Uploaded image for project: 'Apache HAWQ'
  1. Apache HAWQ
  2. HAWQ-884

Subquery scan return no tuple in query with CTE

    XMLWordPrintableJSON

Details

    • Bug
    • Status: Open
    • Major
    • Resolution: Unresolved
    • 2.0.0.0-incubating
    • backlog
    • Query Execution
    • None

    Description

      Here is the CTE query that return no tuple, while it should return 1 tuple actually.
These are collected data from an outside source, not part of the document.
-- ==== Sys2Proof/Certificates/Slice0/Obligations.lean ====
section
/-! DEFINITION. The statements about the model. -/

open Sys2Proof Sys2Proof.Machine

/-! ## Rows of the engine -/

/-- A one-cycle arithmetic row: the result and flags that `P` relates to the operands and the old flags. Everything but the
thread's destination register, its flags and its PC stays. -/
def AluRow (c : Fin 16 → Instr) (op : Nat) (P : Word → Word → Flags → Option Word → Flags → Prop) : Prop :=
  ∀ (s : State) (t : Fin 16) (r : Row), s.Takes t op r →
    ∃ res f, P ((s.th t).reg (regOf r.a)) ((s.th t).val r.b) (s.th t).flags res f ∧
      exec (c t) s = .next ((s.issued t).setTh t
        ({ (match res with
            | some v => (s.th t).setReg (regOf r.a) v
            | none => s.th t) with flags := f }.past ((s.th t).pc + 1)))

/-- R86: the moves and the logic rows set Z and N from the result; C and V stay. -/
def Obligations.LogicRows : Prop :=
  AluRow .mov 0x10 (fun _ b f res g => res = some b ∧ g = ⟨b == 0, b.msb, f.c, f.v⟩) ∧
  AluRow .ldh 0x11 (fun a b f res g => ∃ v : Word, res = some v ∧ v.toNat = b.toNat % 2 ^ 16 * 2 ^ 16 + a.toNat % 2 ^ 16 ∧
    g = ⟨v == 0, v.msb, f.c, f.v⟩) ∧
  AluRow .and 0x15 (fun a b f res g => res = some (a &&& b) ∧ g = ⟨a &&& b == 0, (a &&& b).msb, f.c, f.v⟩) ∧
  AluRow .or 0x16 (fun a b f res g => res = some (a ||| b) ∧ g = ⟨a ||| b == 0, (a ||| b).msb, f.c, f.v⟩) ∧
  AluRow .xor 0x17 (fun a b f res g => res = some (a ^^^ b) ∧ g = ⟨a ^^^ b == 0, (a ^^^ b).msb, f.c, f.v⟩) ∧
  AluRow .tst 0x18 (fun a b f res g => res = none ∧ g = ⟨a &&& b == 0, (a &&& b).msb, f.c, f.v⟩)

/-- R86: ADD, SUB and CMP, with C the carry or borrow of the unsigned numbers and V the overflow of the signed ones; ADDS
and SUBS saturate, with C when they do and V cleared; MIN and MAX take B by unsigned comparison, with C when they do. -/
def Obligations.AddSubRows : Prop :=
  AluRow .add 0x12 (fun a b _ res g => res = some (a + b) ∧
    g = ⟨a + b == 0, (a + b).msb, decide (2 ^ 32 ≤ a.toNat + b.toNat), decide ((a + b).toInt ≠ a.toInt + b.toInt)⟩) ∧
  AluRow .sub 0x13 (fun a b _ res g => res = some (a - b) ∧
    g = ⟨a - b == 0, (a - b).msb, decide (a.toNat < b.toNat), decide ((a - b).toInt ≠ a.toInt - b.toInt)⟩) ∧
  AluRow .cmp 0x14 (fun a b _ res g => res = none ∧
    g = ⟨a - b == 0, (a - b).msb, decide (a.toNat < b.toNat), decide ((a - b).toInt ≠ a.toInt - b.toInt)⟩) ∧
  AluRow .adds 0x1E (fun a b _ res g => ∃ v : Word, res = some v ∧ v.toNat = min (2 ^ 32 - 1) (a.toNat + b.toNat) ∧
    g = ⟨v == 0, v.msb, decide (2 ^ 32 ≤ a.toNat + b.toNat), false⟩) ∧
  AluRow .subs 0x1F (fun a b _ res g => ∃ v : Word, res = some v ∧ v.toNat = a.toNat - b.toNat ∧
    g = ⟨v == 0, v.msb, decide (a.toNat < b.toNat), false⟩) ∧
  AluRow .min 0x20 (fun a b f res g => ∃ v : Word, res = some v ∧ v.toNat = min a.toNat b.toNat ∧
    g = ⟨v == 0, v.msb, decide (b.toNat < a.toNat), f.v⟩) ∧
  AluRow .max 0x21 (fun a b f res g => ∃ v : Word, res = some v ∧ v.toNat = max a.toNat b.toNat ∧
    g = ⟨v == 0, v.msb, decide (a.toNat < b.toNat), f.v⟩)

/-- R86: the shift rows use B modulo 32; C is the last bit shifted out and is cleared by a count of 0. -/
def Obligations.ShiftRows : Prop :=
  AluRow .shl 0x19 (fun a b f res g => ∃ v : Word, res = some v ∧ v.toNat = a.toNat * 2 ^ (b.toNat % 32) % 2 ^ 32 ∧
    g = ⟨v == 0, v.msb, (a.toNat * 2 ^ (b.toNat % 32)).testBit 32, f.v⟩) ∧
  AluRow .shr 0x1A (fun a b f res g => ∃ v : Word, res = some v ∧ v.toNat = a.toNat / 2 ^ (b.toNat % 32) ∧
    g = ⟨v == 0, v.msb, (2 * a.toNat / 2 ^ (b.toNat % 32)).testBit 0, f.v⟩) ∧
  AluRow .asr 0x1B (fun a b f res g => ∃ v : Word, res = some v ∧ v.toInt = a.toInt / 2 ^ (b.toNat % 32) ∧
    g = ⟨v == 0, v.msb, (2 * a.toNat / 2 ^ (b.toNat % 32)).testBit 0, f.v⟩)

/-- R86, R87: MUL and DIV keep the thread busy; the result lands when the row completes. The product saturates with V; the
quotient of a divisor of 0 is 0xFFFF_FFFF with V. ROW_COMPLETE ends such a row: its registers and flags are written and the
PC advances. -/
def Obligations.MulDivRows : Prop :=
  (∀ (s : State) (t : Fin 16) (r : Row), s.Takes t 0x1C r →
    ∃ v : Word, v.toNat = min (2 ^ 32 - 1) (((s.th t).reg (regOf r.a)).toNat * ((s.th t).val r.b).toNat) ∧
      exec (.mul t) s = .next ((s.issued t).setTh t { s.th t with busy := some (.result [(regOf r.a, v)]
        ⟨v == 0, v.msb, (s.th t).flags.c,
          decide (2 ^ 32 ≤ ((s.th t).reg (regOf r.a)).toNat * ((s.th t).val r.b).toNat)⟩) })) ∧
  (∀ (s : State) (t : Fin 16) (r : Row), s.Takes t 0x1D r →
    ∃ v : Word, (v.toNat = if (s.th t).val r.b = 0 then 2 ^ 32 - 1
        else ((s.th t).reg (regOf r.a)).toNat / ((s.th t).val r.b).toNat) ∧
      exec (.div t) s = .next ((s.issued t).setTh t { s.th t with busy := some (.result [(regOf r.a, v)]
        ⟨v == 0, v.msb, (s.th t).flags.c, (s.th t).val r.b == 0⟩) })) ∧
  (∀ (s : State) (t : Fin 16) (ecc : Ecc) (a : Nat) (v : Word) (f : Flags), s.power.ao = true → s.engineRuns = true →
    s.eng.ledgerBusy ≠ some (.row t) → (s.th t).busy = some (.result [(a, v)] f) →
      exec (.rowComplete t ecc) s =
        .next (s.setTh t (({ (s.th t).setReg a v with flags := f } : Thread).past ((s.th t).pc + 1))).settle)

/-- R86–R88: the rows that move the PC. NOP goes to the next row; JMP to TGT; DBNZ counts its register down and goes to TGT
until it reaches 0; CALL pushes the next row and RET pops it, at most four deep; HALT halts past its row; JMPX adds its
register to TGT. -/
def Obligations.FlowRows : Prop :=
  (∀ (s : State) (t : Fin 16) (r : Row), s.Takes t 0x01 r →
    exec (.nop t .clean) s = .next ((s.issued t).setTh t ((s.th t).past ((s.th t).pc + 1))).settle) ∧
  (∀ (s : State) (t : Fin 16) (r : Row), s.Takes t 0x02 r →
    exec (.jmp t) s = .next ((s.issued t).setTh t ((s.th t).past r.tgt))) ∧
  (∀ (s : State) (t : Fin 16) (r : Row), s.Takes t 0x03 r → (s.th t).stack.length < 4 →
    exec (.call t) s = .next ((s.issued t).setTh t
      (({ s.th t with stack := ((s.th t).pc + 1) :: (s.th t).stack } : Thread).past r.tgt)).settle) ∧
  (∀ (s : State) (t : Fin 16) (r : Row) (pc : BitVec 14) (rest : List (BitVec 14)), s.Takes t 0x04 r →
    (s.th t).stack = pc :: rest →
      exec (.ret t) s = .next ((s.issued t).setTh t (({ s.th t with stack := rest } : Thread).past pc)).settle) ∧
  (∀ (s : State) (t : Fin 16) (r : Row), s.Takes t 0x05 r →
    exec (.dbnz t) s = .next ((s.issued t).setTh t
      (({ (s.th t).setReg (regOf r.a) ((s.th t).reg (regOf r.a) - 1) with
            flags := { (s.th t).flags with z := (s.th t).reg (regOf r.a) == 1 } } : Thread).past
        (if (s.th t).reg (regOf r.a) = 1 then (s.th t).pc + 1 else r.tgt)))) ∧
  (∀ (s : State) (t : Fin 16) (r : Row), s.Takes t 0x06 r →
    exec (.halt t) s = .next ((s.issued t).setTh t
      { s.th t with pc := (s.th t).pc + 1, st := .halted, haltReq := false, step := false })) ∧
  (∀ (s : State) (t : Fin 16) (r : Row), s.Takes t 0x09 r → r.tgt.toNat + ((s.th t).reg (regOf r.a)).toNat ≤ 16383 →
    exec (.jmpx t) s = .next ((s.issued t).setTh t
      ((s.th t).past (BitVec.ofNat 14 (r.tgt.toNat + ((s.th t).reg (regOf r.a)).toNat)))).settle)

/-- R79, R85, R86, R88: the rows that fault their thread: an illegal row, CALL on a full stack, RET on an empty one, JMPX beyond the
last row. The PC stays on the row, CAUSE is set, THFAULT is reported and FS33 is raised. R85, R86: a row whose condition is
false only goes to the next row. -/
def Obligations.RowFaults : Prop :=
  (∀ (s : State) (t : Fin 16), s.power.ao = true → s.canIssue t = true →
     (rowCause (s.rowAt t) ≠ 0 →
       exec (.illegalRow t) s =
         .next (({ s with eng := { s.eng with lastIssued := t } } : State).faulted t (rowCause (s.rowAt t))).settle) ∧
     (∀ r, s.Takes t 0x03 r → 4 ≤ (s.th t).stack.length → exec (.call t) s = .next ((s.issued t).faulted t 5).settle) ∧
     (∀ r, s.Takes t 0x04 r → (s.th t).stack = [] → exec (.ret t) s = .next ((s.issued t).faulted t 6).settle) ∧
     (∀ r, s.Takes t 0x09 r → 16383 < r.tgt.toNat + ((s.th t).reg (regOf r.a)).toNat →
       exec (.jmpx t) s = .next ((s.issued t).faulted t 8).settle)) ∧
  (∀ (s : State) (t : Fin 16) (c : Fin 16 → Instr) (op : Nat) (r : Row),
     ((c, op) ∈ rowCommands ∨ op = 0x3C ∧ ∃ ecc, c = fun t => .lsend t ecc) →
     s.power.ao = true → s.canIssue t = true → s.rowAt t = r → rowCause r = 0 → r.op = op →
     condHolds r.cc (s.th t).flags = false →
       exec (c t) s = .next ((s.issued t).setTh t ((s.th t).past ((s.th t).pc + 1))) ∨
       exec (c t) s = .next ((s.issued t).setTh t ((s.th t).past ((s.th t).pc + 1))).settle)

/-- R96, R97: START sets a halted or faulted thread running at TGT with an empty stack and CAUSE 0, its registers and flags
as they were, and clears C; otherwise it only sets C. STOP halts the thread at its next row boundary, a busy row completing
first, and clears C; it only sets C when the thread is halted or faulted already. A thread that stops itself halts past the
row. -/
def Obligations.ThreadRows : Prop :=
  ∀ (s : State) (t u : Fin 16) (r : Row), s.threadArg t r.a = some u.val →
    (s.Takes t 0x07 r → (s.th u).startable = true → u ≠ t →
      exec (.start t) s = .next (((s.issued t).setTh u { s.th u with
          pc := r.tgt, stack := [], cause := 0, st := .run, busy := none, waiting := none, waitDue := none, haltReq := false,
          step := false }).setTh t
        (({ s.th t with flags := { (s.th t).flags with c := false } } : Thread).past ((s.th t).pc + 1)))) ∧
    (s.Takes t 0x07 r → (s.th u).startable = false →
      exec (.start t) s = .next ((s.issued t).setTh t
        (({ s.th t with flags := { (s.th t).flags with c := true } } : Thread).past ((s.th t).pc + 1)))) ∧
    (s.Takes t 0x08 r → u = t →
      exec (.stop t) s = .next ((s.issued t).setTh t { s.th t with
        pc := (s.th t).pc + 1, st := .halted, haltReq := false, step := false,
        flags := { (s.th t).flags with c := false } })) ∧
    (s.Takes t 0x08 r → (s.th u).startable = true → u ≠ t →
      exec (.stop t) s = .next ((s.issued t).setTh t
        (({ s.th t with flags := { (s.th t).flags with c := true } } : Thread).past ((s.th t).pc + 1)))) ∧
    (s.Takes t 0x08 r → (s.th u).st = .run → (s.th u).busy = none → u ≠ t →
      exec (.stop t) s = .next (((s.issued t).setTh u { s.th u with st := .halted, haltReq := false, step := false }).setTh t
        (({ s.th t with flags := { (s.th t).flags with c := false } } : Thread).past ((s.th t).pc + 1)))) ∧
    (s.Takes t 0x08 r → (s.th u).st = .run → (∃ b, (s.th u).busy = some b ∧ b ≠ .dly) → u ≠ t →
      exec (.stop t) s = .next (((s.issued t).setTh u { s.th u with haltReq := true }).setTh t
        (({ s.th t with flags := { (s.th t).flags with c := false } } : Thread).past ((s.th t).pc + 1)))) ∧
    (s.Takes t 0x08 r → (s.th u).st = .run → (s.th u).busy = some .dly → u ≠ t →
      exec (.stop t) s = .next (((s.issued t).setTh u { s.th u with
          st := .halted, busy := none, haltReq := false, step := false }).setTh t
        (({ s.th t with flags := { (s.th t).flags with c := false } } : Thread).past ((s.th t).pc + 1)))) ∧
    (s.Takes t 0x08 r → (s.th u).st = .wait → u ≠ t →
      exec (.stop t) s = .next (((s.issued t).setTh u { s.th u with
          st := .halted, waiting := none, waitDue := none, haltReq := false, step := false }).setTh t
        (({ s.th t with flags := { (s.th t).flags with c := false } } : Thread).past ((s.th t).pc + 1))))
      WITH t1 AS ( SELECT 1 c1, 2 c2 UNION ALL SELECT 3 c1, 4 c2 ), 
            t2 AS ( SELECT 3 c3 )
      SELECT * FROM t1
      WHERE EXISTS (SELECT * FROM t2 WHERE c3=c1);                                                                                                                                                                                            
      
      -- Actual
      c1 | c2
      ----+----
      (0 rows)
      
      -- Expected
       c1 | c2
      ----+----
        3 |  4
      (1 row)
      

      The root cause is that during query planning, it is correct that t2 in the CTE (common table expression) clause is treated as subquery scan and then materialized.
      However, during query execution, it generate no tuple when t2 is evaluated. Thus, the join of t1 with t2 generate no tuple.
      We can see this in query execution statistics using explain analyze while running the query with optimizer = off.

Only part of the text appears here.